The actual exhibitors aren't the only ones smarting. Companies that have tied their fortunes to celluloid are also hurting as badly as the bankrollers of Speed Racer. National CineMedia (NASDAQ:NCMI), the ad network that many multiplex operators use to waste your time before the movie trailers start, is trading for less than last year's $21 IPO price. Access Integrated Technologies (NASDAQ:AIXD), a profitless player in the important migration of exhibitors from reel systems to digital projectors, has shed 84% of its value since peaking two years ago.

The true Grail will bring you life ...
Hit movies are lining up nicely this summer. Multiplexes offer close and reasonably affordable escapes in a dicey economy where gasoline is at a premium. Shouldn't the industry be thriving?

Not exactly. Regal's first quarter hints at a troublesome trend for the operators. Admissions inched up slightly during the three months ended in March, but concession sales shrank slightly. This is huge, because the exhibitors' fattest margins come from moving pricey tubs of buttered popcorn and gallon-sized sodas.

Regal sold $166.1 million at the concession stand this past quarter, at a cost of a mere $22.7 million. Movie chains have the flexibility to inch ticket prices higher every year, but if penny-pinching patrons respond by skimping on the Twizzlers and cola, ticket-takers' papercuts will be the least of the industry's concerns.

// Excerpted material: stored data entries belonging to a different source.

/-! ## X words and traps -/

/-- R23, R40, R200 to R204, R275, R348: TRAP and BKPT outside a handler enter the handler of the graph with cause 0x1a or 0x1b; with no
handler the graph ends with the trap's code, inside a handler with a double trap whose XINFO is that code; a word that is no instruction ends
its graph with code 0x01 and XINFO the word. ERET in a handler clears INH and goes on at XPC, or ends the graph with code 0x02 where XPC is
no word's address; outside one it ends the graph with code 0x1d. -/
def Obligations.TrapsAndReturns : Prop :=
  (∀ (s : State) (code : BitVec 11) (k : Task), s.me.task = some k → s.handlerOf s.cur ≠ 0 → s.me.inh = false →
     (∃ t, exec (.trap code) s = .next t ∧ s.Entered t 0x1a (code.setWidth 64) 0 (s.me.pc + 4)) ∧
     ∃ t, exec (.bkpt code) s = .next t ∧ s.Entered t 0x1b (code.setWidth 64) 0 (s.me.pc + 4)) ∧
  (∀ (s : State) (code : BitVec 11) (w : Word32) (k : Task), s.me.task = some k → s.Stands k.graph →
     let ends := fun (i : Instr) (code : BitVec 8) (info : Word) =>
       ∃ t, exec i s = .next t ∧ t.EndedBy k.graph code info s.me.pc k s.cur ∧ t.me.mode = .draining ∧ s.sameMemory t
     (s.me.inh = false → s.handlerOf s.cur = 0 →
       ends (.trap code) 0x1a (code.setWidth 64) ∧ ends (.bkpt code) 0x1b (code.setWidth 64)) ∧
     (s.me.inh = true → ends (.trap code) 0x1c 0x1a ∧ ends (.bkpt code) 0x1c 0x1b) ∧
     ends (.illegalWord w) 0x01 (w.setWidth 64) ∧
     (s.me.inh = true → s.me.xpc.toNat % 4 ≠ 0 → ends .eret 0x02 s.me.xpc) ∧
     (s.me.inh = false → ends .eret 0x1d 0)) ∧
  ∀ (s : State), s.me.inh = true → s.me.xpc.toNat % 4 = 0 →
    ∃ t, exec .eret s = .next t ∧ t.me.inh = false ∧ s.settlesOn t s.me.xpc 8 ∧ s.sameRegs t ∧ t.me.preds = s.me.preds ∧
      t.me.handles = s.me.handles ∧ t.me.xpc = s.me.xpc ∧ t.me.xcause = s.me.xcause ∧ t.me.queues = s.me.queues ∧
      s.sameMemory t ∧ s.onlyMe t

/-- R142, R192, R203, R296: HALT whose A, G, M and Y words have retired ends the task: the core is free and has no lease, the slot is
released, the task counts toward its node, and no byte of memory changes; else it is held. -/
def Obligations.HaltEndsTask : Prop :=
  ∀ (s : State) (k : Task), s.me.task = some k →
    ((∀ e : Engine, e ≠ .l → s.me.unretired e = []) → s.me.outQ[(0 : Fin 4)] = [] → s.me.outQ[(1 : Fin 4)] = [] →
      ∃ t, exec .halt s = .next t ∧ t.me.mode = .free ∧ t.me.task = none ∧ t.me.lease = Lease.reset ∧ s.sameRegs t ∧
        s.sameMemory t ∧ (∀ c : CoreId, c ≠ s.cur → t.core c = s.core c) ∧
        ∀ (i : Nat) (g : Graph), s.sched.graphs[i]? = some g → ∃ g' : Graph, t.sched.graphs[i]? = some g' ∧ (g.id ≠ k.graph → g' = g) ∧
          (g.id = k.graph → k.slot ∉ g'.used ∧
            ∀ n : Node, g.nodes[k.node]? = some n → ∃ n' : Node, g'.nodes[k.node]? = some n' ∧ n'.ended = n.ended + 1)) ∧
    ((∃ e : Engine, e ≠ .l ∧ s.me.unretired e ≠ []) →
      ∃ t, exec .halt s = .next t ∧ t.me = { s.me with held := some .taskEnd } ∧ s.sameMemory t)

/-- R97, R117, R203, R298, R301, R302, R348: YIELD with no item waiting for its core only lets issue go on, with one it orders a
pre-emption of cause 4; ICINV drops the line of an x that translates, or every line, of the core's cache and what fetch had taken, and reads a fill of it
anew; HEATR reads the total in
force at the start of this wc in fJ, the core's HTHR or HFILL, or the budget. -/
def Obligations.ManagementWords : Prop :=
  (∀ (s : State),
     let pri := match s.graphOf s.cur with | some g => g.pri | none => 0
     ∃ t, exec .yield s = .next t ∧ s.settlesOn t (s.me.pc + 4) 4 ∧ s.sameMemory t ∧ s.onlyMe t ∧ s.samePushes t ∧
       t.me = { s.me.serialFrame t.me with preempt := t.me.preempt } ∧ t.me.preempt = if s.waitsForCore s.cur pri then some 4 else s.me.preempt) ∧
  (∀ (s : State) (all : Bool) (x : SReg) (sel : HeatSel),
     (s.Free (if all then [] else [x]) [] 0 →
       ∃ t, exec (.icinv all x) s = .next t ∧ s.settlesOn t (s.me.pc + 4) 32 ∧ t.me.squeue = [] ∧ s.sameMemory t ∧ s.onlyMe t ∧
         s.popped t (if all then [] else [x]) ∧ s.samePushes t ∧
         t.me = { s.me.serialFrame t.me with
           inQ := t.me.inQ, dirtyQ := t.me.dirtyQ, icache := t.me.icache, filling := t.me.filling } ∧
         (∀ f : LineFill, all = false → ((∃ e, codePage s (s.src 0 x).toNat = .error e) ∨ f.line.line ≠ lineOf (s.src 0 x).toNat) →
           (f ∈ t.me.filling ↔ f ∈ s.me.filling)) ∧ t.me.icache = (if all then [] else match codePage s (s.src 0 x).toNat with
           | .ok _ => s.me.icache.filter fun l => l.line != lineOf (s.src 0 x).toNat
           | .error _ => s.me.icache)) ∧
     (s.Free [] [] x →
       ∃ t, exec (.heatr sel x) s = .next t ∧ s.settlesOn t (s.me.pc + 4) 2 ∧ s.sameMemory t ∧ s.onlyMe t ∧
         t.me = { s.me.serialFrame t.me with
           regs := t.me.regs, pushes := t.me.pushes, shadows := t.me.shadows, dirtyS := t.me.dirtyS, dirtyQ := t.me.dirtyQ } ∧
         s.wroteX t x (match sel with
           | .total => BitVec.ofNat 64 (s.meter.atStart / 5)
           | .thr => s.me.hthr
           | .fill => s.me.hfill
           | .budget => BitVec.ofNat 64 (s.meter.budget % 2 ^ 32))))

/-- R5, R69, R89, R115, R202, R207, R241, R245 to R247, R253, R341, R342: SPRD reads the special register code + y into x, SPWR writes x
into a register that is RW, without its RES bits, and nothing else, into one that is RO nothing; either takes the illegal-word trap on a number
that is unassigned. What each number reads is the state that its chapter names. -/
def Obligations.SpecialRegisters : Prop :=
  (∀ (s : State) (x y : SReg) (code : BitVec 11), s.Free [y] [] x →
     let n := code.toNat + (s.src 0 y).toNat
     (∀ v, s.special s.cur n = some v →
       ∃ t, exec (.sprd x y code) s = .next t ∧ s.wroteX t x (BitVec.ofNat 64 v) ∧ s.popped t [y] ∧ s.settlesOn t (s.me.pc + 4) 2 ∧
         t.me.preds = s.me.preds ∧ t.me.handles = s.me.handles ∧ s.sameMemory t ∧ s.onlyMe t) ∧
     (s.special s.cur n = none → exec (.sprd x y code) s =
       .next (s.faultHere 0x01 (((6#3 ++ 5#6 ++ x ++ y ++ code : BitVec 32)).setWidth 64)))) ∧
  (∀ (s : State) (x y : SReg) (code : BitVec 11), s.Free [x, y] [] 0 →
     let n := code.toNat + (s.src 1 y).toNat
     let v := s.src 0 x
     (s.special s.cur n = none → exec (.spwr x y code) s =
       .next (s.faultHere 0x01 (((6#3 ++ 6#6 ++ x ++ y ++ code : BitVec 32)).setWidth 64))) ∧
     ((s.special s.cur n).isSome →
       ∃ t, exec (.spwr x y code) s = .next t ∧ s.popped t [x, y] ∧ s.settlesOn t (s.me.pc + 4) 2 ∧ s.sameRegs t ∧ s.sameMemory t ∧
         t.me.checked = (if n = 0x001 then v.getLsbD 0 else s.me.checked) ∧
         t.me.qptr[(0 : Fin 2)] = (if n = 0x008 then v &&& ~~~7 else s.me.qptr[(0 : Fin 2)]) ∧
         t.me.qptr[(1 : Fin 2)] = (if n = 0x009 then v &&& ~~~7 else s.me.qptr[(1 : Fin 2)]) ∧
         (∀ k : Fin 4, t.me.mcw[k] = if n = 0x024 + k.val then v.setWidth 16 else s.me.mcw[k]) ∧
         t.me.heatEnable = (if n = 0x045 then v.getLsbD 63 else s.me.heatEnable) ∧
         t.me.heatLevel = (if n = 0x045 then v.setWidth 32 else s.me.heatLevel) ∧
         t.me.xpc = (if n = 0x060 then v else s.me.xpc) ∧ t.me.rxn = (if n = 0x087 then v.setWidth 9 else s.me.rxn) ∧
         t.me.counters = s.me.counters ∧ t.me.hthr = s.me.hthr ∧ t.me.hfill = s.me.hfill ∧ t.me.xcause = s.me.xcause ∧
         t.me.xinfo = s.me.xinfo ∧ t.me.xslot = s.me.xslot ∧ t.me.inh = s.me.inh ∧ t.me.preds = s.me.preds ∧
         t.me.handles = s.me.handles ∧ t.owner = s.owner ∧ t.power = s.power ∧ t.fabric = s.fabric ∧
         (n < 0x380 ∨ 0x800 ≤ n → s.onlyMe t) ∧
         (0x380 ≤ n → n < 0x800 → (s.clock + 1, .orngWrite (Fin.ofNat 1152 (n - 0x380)) v) ∈ t.timers))) ∧
  ∀ (s : State) (c : CoreId),
    let x := s.core c
    let o := s.power
    let is := fun (n v : Nat) => s.special c n = some v
    is 0x001 x.checked.toNat ∧ is 0x002 c.val ∧ is 0x003 (s.clock % 2 ^ 64) ∧
    (∀ k : Fin 2, is (0x008 + k.val) x.qptr[k].toNat) ∧
    is 0x00c ((x.inQ[(0 : Fin 4)]).length + 16 * (x.inQ[(1 : Fin 4)]).length + 256 * (x.inQ[(2 : Fin 4)]).length +
      4096 * (x.inQ[(3 : Fin 4)]).length) ∧
    (∀ k : Fin 5, is (0x010 + k.val) x.counters[k].toNat) ∧ is 0x020 (s.owner.ptbr.toNat / 4096 % 2 ^ 40 * 4096) ∧
    (∀ k : Fin 4, is (0x024 + k.val) x.mcw[k].toNat) ∧
    is 0x040 (s.meter.budget % 2 ^ 32) ∧ is 0x041 (s.meter.atStart / 5) ∧ is 0x042 s.meter.last ∧ is 0x043 x.hthr.toNat ∧
    is 0x044 x.hfill.toNat ∧ is 0x045 (x.heatEnable.toNat * 2 ^ 63 + x.heatLevel.toNat) ∧
    (∃ v, is 0x048 v ∧ v < 256 ∧ ∀ k : Fin 8, v.testBit k.val = x.channels[k].isSome) ∧
    is 0x060 x.xpc.toNat ∧ is 0x061 x.xcause.toNat ∧ is 0x062 x.xinfo.toNat ∧ is 0x063 x.xslot.toNat ∧ is 0x064 x.inh.toNat ∧
    (∀ g, s.graphOf c = some g → is 0x070 (g.quse / 5)) ∧
    (∀ b, s.fabric.active = some b → is 0x080 b.slen ∧ is 0x081 b.guard ∧ is 0x082 b.slots ∧ is 0x083 b.epoch ∧ is 0x084 b.flight ∧
      is 0x085 (s.fabric.self.val + b.pod * 256)) ∧
    is 0x086 s.fabric.rrbase.toNat ∧ is 0x087 x.rxn.toNat ∧ is 0x088 x.rxlost.toNat ∧ is 0x089 s.fabric.rsw.toNat ∧
    (∀ p : PortId,
      let y := s.port p
      (∃ v, is (0x090 + p.val) v ∧ v / 2 ^ 48 = y.rtcnt.toNat ∧
        (∀ k : Fin 16, v.testBit (32 + k.val) = (y.groups[k] == .gated)) ∧ v / 2 ^ 24 % 256 = y.mgen.toNat ∧ v / 2 ^ 8 % 2 ^ 16 = 0 ∧
        v.testBit 7 = y.rtdue ∧ v.testBit 6 = y.train ∧ v.testBit 5 = s.portDrained p ∧ v.testBit 4 = y.held ∧
        v % 16 = match y.phase with | .run => 0 | .dark => 1 | .relock => 2) ∧
      is (0x098 + p.val) y.shed.toNat ∧
      ∃ v, is (0x0a0 + p.val) v ∧ v / 2 ^ 48 = y.drops.toNat ∧ v / 2 ^ 32 % 2 ^ 16 = y.lastDrop.toNat ∧
        (∀ k : Fin 16, v.testBit (16 + k.val) = (y.groups[k] == .waking)) ∧
        ∀ k : Fin 16, v.testBit k.val = (y.groups[k] == .asleep)) ∧
    is 0x0b0 o.pwbud.toNat ∧ is 0x0b1 o.pwarm.toNat ∧ is 0x0b2 o.crsel.toNat ∧
    (∃ v, is 0x0b3 v ∧ v < 2 ^ 16 ∧
      ∀ k : Fin 16, v.testBit k.val = (o.forced.getLsbD k.val || (o.crsel.getLsbD k.val && !o.stepped.getLsbD k.val))) ∧
    is 0x0b4 (o.ovr.toNat + 2 * (o.forced.getLsbD (c.val / 4)).toNat) ∧
    is 0x0b5 (o.drpev[(clusterOf c)]).toNat ∧ is 0x0b6 (o.drpfrc[(clusterOf c)]).toNat ∧ is 0x0b8 o.rklim.toNat ∧ is 0x0b9 o.rkshr.toNat ∧
    is 0x0ba (max 1200 (min o.pwbud.toNat (o.pwarm.toNat + 128))) ∧
    is 0x0bb (o.rkid.toNat % 64 + 256 * (o.rkid.toNat / 256 % 32)) ∧
    (∀ k : Fin 1152, is (0x380 + k.val) (s.rings[k].pd.toNat * 2 ^ 48 + s.rings[k].wl.toNat * 2 ^ 16 + s.rings[k].htr.toNat)) ∧
    ∀ n, n ∉ [0x001, 0x002, 0x003, 0x008, 0x009, 0x00c, 0x020, 0x048, 0x070] → (n < 0x010 ∨ 0x014 < n) → (n < 0x024 ∨ 0x027 < n) →
      (n < 0x040 ∨ 0x045 < n) → (n < 0x060 ∨ 0x064 < n) → (n < 0x080 ∨ 0x089 < n) → (n < 0x090 ∨ 0x0a7 < n) → (n < 0x0b0 ∨ 0x0bb < n ∨ n = 0x0b7) →
      (n < 0x380 ∨ 0x7ff < n) → s.special c n = none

My favorite play in this sector is IMAX (NASDAQ:IMAX). The big-screen operator has been making headlines by landing juicy joint-venture partners like AMC and Regal to introduce its digital systems this year.

Studios are also warming up to IMAX, since the company can provide supersized versions of their films in an environment where IMAX-licensed exhibitors can charge a premium. IMAX has teamed up with Hollywood for a few clunkers this year, like The Spiderwick Chronicles, Shine a Light, and now Speed Racer, but its fortunes should improve with next week's Kung-Fu Panda, and the upcoming Batman Begins sequel, The Dark Knight, come July.

As home theater experiences improve, the local multiplex will have to try harder to distinguish itself. It has few better allies in that regard than IMAX's towering screens and sense-awakening technology. Since IMAX takes a cut from the box office and the licensing, it won't suffer from a concessions slowdown, unlike the actual operators.

The digital systems are also key catalysts, providing the industry with a lower cost base and greater programming flexibility than the old reel-based machines.

You don't have to be an archeologist like Indiana Jones to dig the potential, especially at a time when everyone else appears to be looking for hidden treasure somewhere else.